Question

Two co-axial solenoids are made by a pipe of cross sectional area $10 \mathrm{~cm}^{2}\( and length \)20 \mathrm{~cm}$ If one of the solenoid has 300 turns and the other 400 turns, their mutual inductance is...... (a) \(4.8 \pi \times 10^{-4} \mathrm{H}\) (b) \(4.8 \pi \times 10^{-5} \mathrm{H}\) (c) \(2.4 \pi \times 10^{-4} \mathrm{H}\) (d) \(4.8 \pi \times 10^{4} \mathrm{H}\)

Short answer

The mutual inductance between the two co-axial solenoids is (b) \(4.8π × 10^{-5} \, \mathrm{H}\).

Step-by-step solution

Calculate the self-inductance of each solenoid

First, we need to find the self-inductance L1 and L2 of the solenoids using the formula: \[L = \frac{μ₀ * A * n^2}{l}\] where μ₀ = permeability of free space = \(4π × 10^{-7} \, \mathrm{T \, m/A}\), A is the cross-sectional area of the pipe, n is the number of turns per unit length and l is the length of the solenoid. For solenoid 1 \(n_1 = \frac{300}{0.2} \, \mathrm{turns/m}\) For solenoid 2 \(n_2 = \frac{400}{0.2} \, \mathrm{turns/m}\)

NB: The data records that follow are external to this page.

/-- The same ten characters at two places. -/
theorem witness_EqualViewsGiveEqualOutcomes :
    (viewOf 0 helloText).config.Legal ∧
    (viewOf 0 helloText).off.toNat + (viewOf 0 helloText).len.toNat ≤ (viewOf 0 helloText).config.cap ∧
    (viewOf 990 helloText).off.toNat + (viewOf 990 helloText).len.toNat ≤ (viewOf 990 helloText).config.cap ∧
    (viewOf 0 helloText).SameView (viewOf 990 helloText) :=
  ⟨by decide, by decide, by decide, by decide, by decide⟩

/-- `CAP` and `CAP + 1`, and the sum that would wrap. -/
theorem witness_RefusedExactlyWhenTheViewDoesNotFit :
    (State.reset.config.cap < (997 : Word).toNat + (4 : Word).toNat) ∧
    ¬ State.reset.config.cap < (996 : Word).toNat + (4 : Word).toNat ∧
    State.reset.config.cap < (0xFFFFFFFF : Word).toNat + (1 : Word).toNat := by decide

/-- Both instructions with their multiple, and a state in which each ends so. -/
theorem witness_InvalidLengthExactlyAndItsRecord :
    ((Instr.enc = .enc ∧ (4 : Word) = 4) ∨ (Instr.enc = .dec ∧ (4 : Word) = 5)) ∧
    ((Instr.dec = .enc ∧ (5 : Word) = 4) ∨ (Instr.dec = .dec ∧ (5 : Word) = 5)) ∧
    (after .enc (viewOf 993 [1, 2, 3, 4, 5, 6, 7])).kind = .invalidLength ∧
    (after .dec (viewOf 0 [0x61, 0x5F, 0x62])).kind = .invalidLength := by decide

/-- A state for each clause. -/
theorem witness_OutcomeByPriority :
    State.reset.config.Legal ∧ (cmdZero 0x10 ≠ 0 ∧ cmdCode 0 = 0 ∧ 5 ≤ (cmdCode 5).toNat) ∧
    (after .dec { State.reset with off := 1000, len := 1 }).kind = .refused ∧
    (after .dec (viewOf 0 [0x61, 0x5F, 0x62])).kind = .invalidLength ∧
    (after .dec (viewOf 0 badText)).kind = .invalidCharacter ∧ (after .dec (viewOf 0 helloText)).kind = .ok := by decide

/-- A failure of each form and of each outcome; the last is a reserved `CMD` word. -/
theorem witness_FailureLeavesOnlyItsRecord :
    State.reset.config.Legal ∧
    (exec .enc (viewOf 0 [1]) = .next (after .enc (viewOf 0 [1])) ∧ (after .enc (viewOf 0 [1])).kind = .invalidLength) ∧
    (exec .dec (viewOf 0 badText) = .next (after .dec (viewOf 0 badText)) ∧
      (after .dec (viewOf 0 badText)).kind = .invalidCharacter) ∧
    (after .chrof { State.reset with arg := 85 }).kind = .refused ∧ (after (.wr 0 5) State.reset).kind = .refused ∧
    0x20000 ≤ (0x20000 : BusAddr).toNat :=
  ⟨by decide, ⟨rfl, by decide⟩, ⟨rfl, by decide⟩, by decide, by decide, by decide⟩

/-- At the end of the buffer. -/
theorem witness_EmptyViewSucceeds :
    ({ State.reset with off := 1000 } : State).len = 0 ∧
    ({ State.reset with off := 1000 } : State).off.toNat ≤ State.reset.config.cap := by decide

/-! ### Witnesses: the tables -/

theorem witness_AlphabetInClosedForm :
    (0 : Digit).toNat ≤ 9 ∧ (9 : Digit).toNat ≤ 9 ∧ 10 ≤ (10 : Digit).toNat ∧ (35 : Digit).toNat ≤ 35 ∧
    36 ≤ (36 : Digit).toNat ∧ (61 : Digit).toNat ≤ 61 := by decide

theorem witness_AlphabetIsDistinctAndPrintable :
    (0 : Digit).toNat ≤ 84 ∧ (84 : Digit).toNat ≤ 84 ∧ 0x20 ≤ 0x20 ∧ 0x7E ≤ 0x7E := by decide

theorem witness_TablesAreInverse : (84 : Digit).toNat ≤ 84 ∧ valueOf 0x23 = some 84 ∧ valueOf 0x30 = some 0 := by decide

theorem witness_OnlyAsciiIsFound :
    0x80 ≤ (0x80 : CharCell).toNat ∧ 0x80 ≤ (0x1FFFFF : CharCell).toNat ∧ (0x20 : CharCell).toNat ≤ 0x20 := by decide

theorem witness_ChrofWholeEffect :
    84 < (85 : Word).toNat ∧ 84 < (0x80000003 : Word).toNat ∧ (84 : Word).toNat ≤ 84 ∧ (0 : Word).toNat ≤ 84 := by decide

/-! ### Witnesses: the encoder -/

/-- The five digits of 0xFFFFFFFF (R122). -/
theorem witness_DigitsAreTheNumeral :
    82 ≤ 84 ∧ 23 ≤ 84 ∧ 54 ≤ 84 ∧ 12 ≤ 84 ∧ 0 ≤ 84 ∧
    (0xFFFFFFFF : Word).toNat = 82 * 52200625 + 23 * 614125 + 54 * 7225 + 12 * 85 + 0 := by decide

/-- A view of two groups that ends at `CAP`. -/
theorem witness_EncodeGivesEveryGroup :
    (viewOf 992 helloBytes).config.Legal ∧
    (viewOf 992 helloBytes).off.toNat + (viewOf 992 helloBytes).len.toNat ≤ (viewOf 992 helloBytes).config.cap ∧
    (viewOf 992 helloBytes).len.toNat % 4 = 0 ∧ 1 < (viewOf 992 helloBytes).len.toNat / 4 := by decide

theorem witness_EncodeOutputIsInTheAlphabet :
    (viewOf 0 helloBytes).config.Legal ∧
    exec .enc (viewOf 0 helloBytes) = .next (after .enc (viewOf 0 helloBytes)) ∧
    (after .enc (viewOf 0 helloBytes)).kind = .ok ∧ 9 < (after .enc (viewOf 0 helloBytes)).olen.toNat :=
  ⟨by decide, rfl, by decide, by decide⟩

/-- Views that differ above bit 7 and in place, with the same output (V-ENC row 15). -/
theorem witness_EncodeIsInjective :
    (viewOf 0 [0x0C, 0x00, 0x0F, 0x0F]).len = (viewOf 3 [0x00010C, 0x1FFF00, 0x00000F, 0x10000F]).len ∧
    (after .enc (viewOf 0 [0x0C, 0x00, 0x0F, 0x0F])).kind = .ok ∧
    (after .enc (viewOf 3 [0x00010C, 0x1FFF00, 0x00000F, 0x10000F])).kind = .ok ∧
    result (after .enc (viewOf 0 [0x0C, 0x00, 0x0F, 0x0F])) =
      result (after .enc (viewOf 3 [0x00010C, 0x1FFF00, 0x00000F, 0x10000F])) := by decide

/-! ### Witnesses: the decoder -/

/-- `"%nSc1%nSc0#####"`: the smallest group that does not fit, the largest that does, the largest of all (R136). -/
def edgeText : List CharCell :=
  wrapText ++ [0x25, 0x6E, 0x53, 0x63, 0x30] ++ [0x23, 0x23, 0x23, 0x23, 0x23]

theorem witness_OverflowingGroups :
    (viewOf 0 edgeText).config.Legal ∧
    (viewOf 0 edgeText).off.toNat + (viewOf 0 edgeText).len.toNat ≤ (viewOf 0 edgeText).config.cap ∧
    (viewOf 0 edgeText).len.toNat % 5 = 0 ∧ (viewOf 0 edgeText).ViewInAlphabet ∧
    2 < (viewOf 0 edgeText).len.toNat / 5 ∧
    2 ^ 32 ≤ (viewOf 0 edgeText).decValue 0 ∧ (viewOf 0 edgeText).decValue 1 < 2 ^ 32 ∧
    2 ^ 32 ≤ (viewOf 0 edgeText).decValue 2 :=
  ⟨by decide, by decide, by decide, by unfold State.ViewInAlphabet; decide, by decide, by decide, by decide, by decide⟩

/-- A group that wraps, at the end of the buffer. -/
theorem witness_DecodeGivesEveryGroup :
    (viewOf 995 wrapText).config.Legal ∧
    (viewOf 995 wrapText).off.toNat + (viewOf 995 wrapText).len.toNat ≤ (viewOf 995 wrapText).config.cap ∧
    (viewOf 995 wrapText).len.toNat % 5 = 0 ∧ (viewOf 995 wrapText).ViewInAlphabet :=
  ⟨by decide, by decide, by decide, by unfold State.ViewInAlphabet; decide⟩

/-- The first invalid character at the first, second and last place of the view. -/
theorem witness_FirstInvalidCharacterIsReported :
    (valueOf ((viewOf 0 [0x5F, 0x30, 0x30, 0x30, 0x30]).viewChar 0) = none) ∧
    (valueOf ((viewOf 0 badText).viewChar 1) = none ∧
      ∀ k < 1, (valueOf ((viewOf 0 badText).viewChar k)).isSome) ∧
    (valueOf ((viewOf 0 [0x30, 0x30, 0x30, 0x30, 0xD8]).viewChar 4) = none ∧
      ∀ k < 4, (valueOf ((viewOf 0 [0x30, 0x30, 0x30, 0x30, 0xD8]).viewChar k)).isSome) ∧
    (viewOf 0 badText).config.Legal ∧ 1 < (viewOf 0 badText).len.toNat ∧ (viewOf 0 badText).len.toNat % 5 = 0 ∧
    (viewOf 0 badText).off.toNat + (viewOf 0 badText).len.toNat ≤ (viewOf 0 badText).config.cap := by decide

/-- `"a_b_0"` and `"a_000"` agree up to their first invalid character. -/
theorem witness_NothingAfterTheFirstInvalidMatters :
    (∀ k ≤ 1, (viewOf 0 badText).viewChar k = (viewOf 7 [0x61, 0x5F, 0x30, 0x30, 0x30]).viewChar k) ∧
    valueOf ((viewOf 0 badText).viewChar 1) = none ∧
    (viewOf 7 [0x61, 0x5F, 0x30, 0x30, 0x30]).len.toNat % 5 = 0 ∧
    (viewOf 7 [0x61, 0x5F, 0x30, 0x30, 0x30]).config.Legal := by decide

/-! ### Witnesses: the laws -/

/-- S3: the two groups alone and together. -/
theorem witness_EncodeOfConcatenation :
    (after .enc (viewOf 0 [0x0C, 0x00, 0x0F, 0x0F])).kind = .ok ∧ (after .enc (viewOf 7 [0x0E, 0x0E, 0, 0])).kind = .ok ∧
    (viewOf 3 [0x0C, 0x00, 0x0F, 0x0F, 0x0E, 0x0E, 0, 0]).config.Legal ∧
    (∀ k < 4, (viewOf 3 [0x0C, 0x00, 0x0F, 0x0F, 0x0E, 0x0E, 0, 0]).viewByte k =
      (viewOf 0 [0x0C, 0x00, 0x0F, 0x0F]).viewByte k) ∧
    (∀ k < 4, (viewOf 3 [0x0C, 0x00, 0x0F, 0x0F, 0x0E, 0x0E, 0, 0]).viewByte (4 + k) =
      (viewOf 7 [0x0E, 0x0E, 0, 0]).viewByte k) := by decide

Calculate the mutual inductance between the solenoids

To find the mutual inductance M, we use the following formula: \[M = \frac{μ₀ * A * n_1 * n_2}{l}\] Insert the values and perform the calculation: \(M = \frac{4π × 10^{-7} * 10^{-2} * (\frac{300}{0.2}) * (\frac{400}{0.2})}{0.2}\)

Calculate the answer

Now, simplify and solve the expression for M: \(M = 4.8π × 10^{-5} \, \mathrm{H}\) So the answer is (b) \(4.8π × 10^{-5} \, \mathrm{H}\).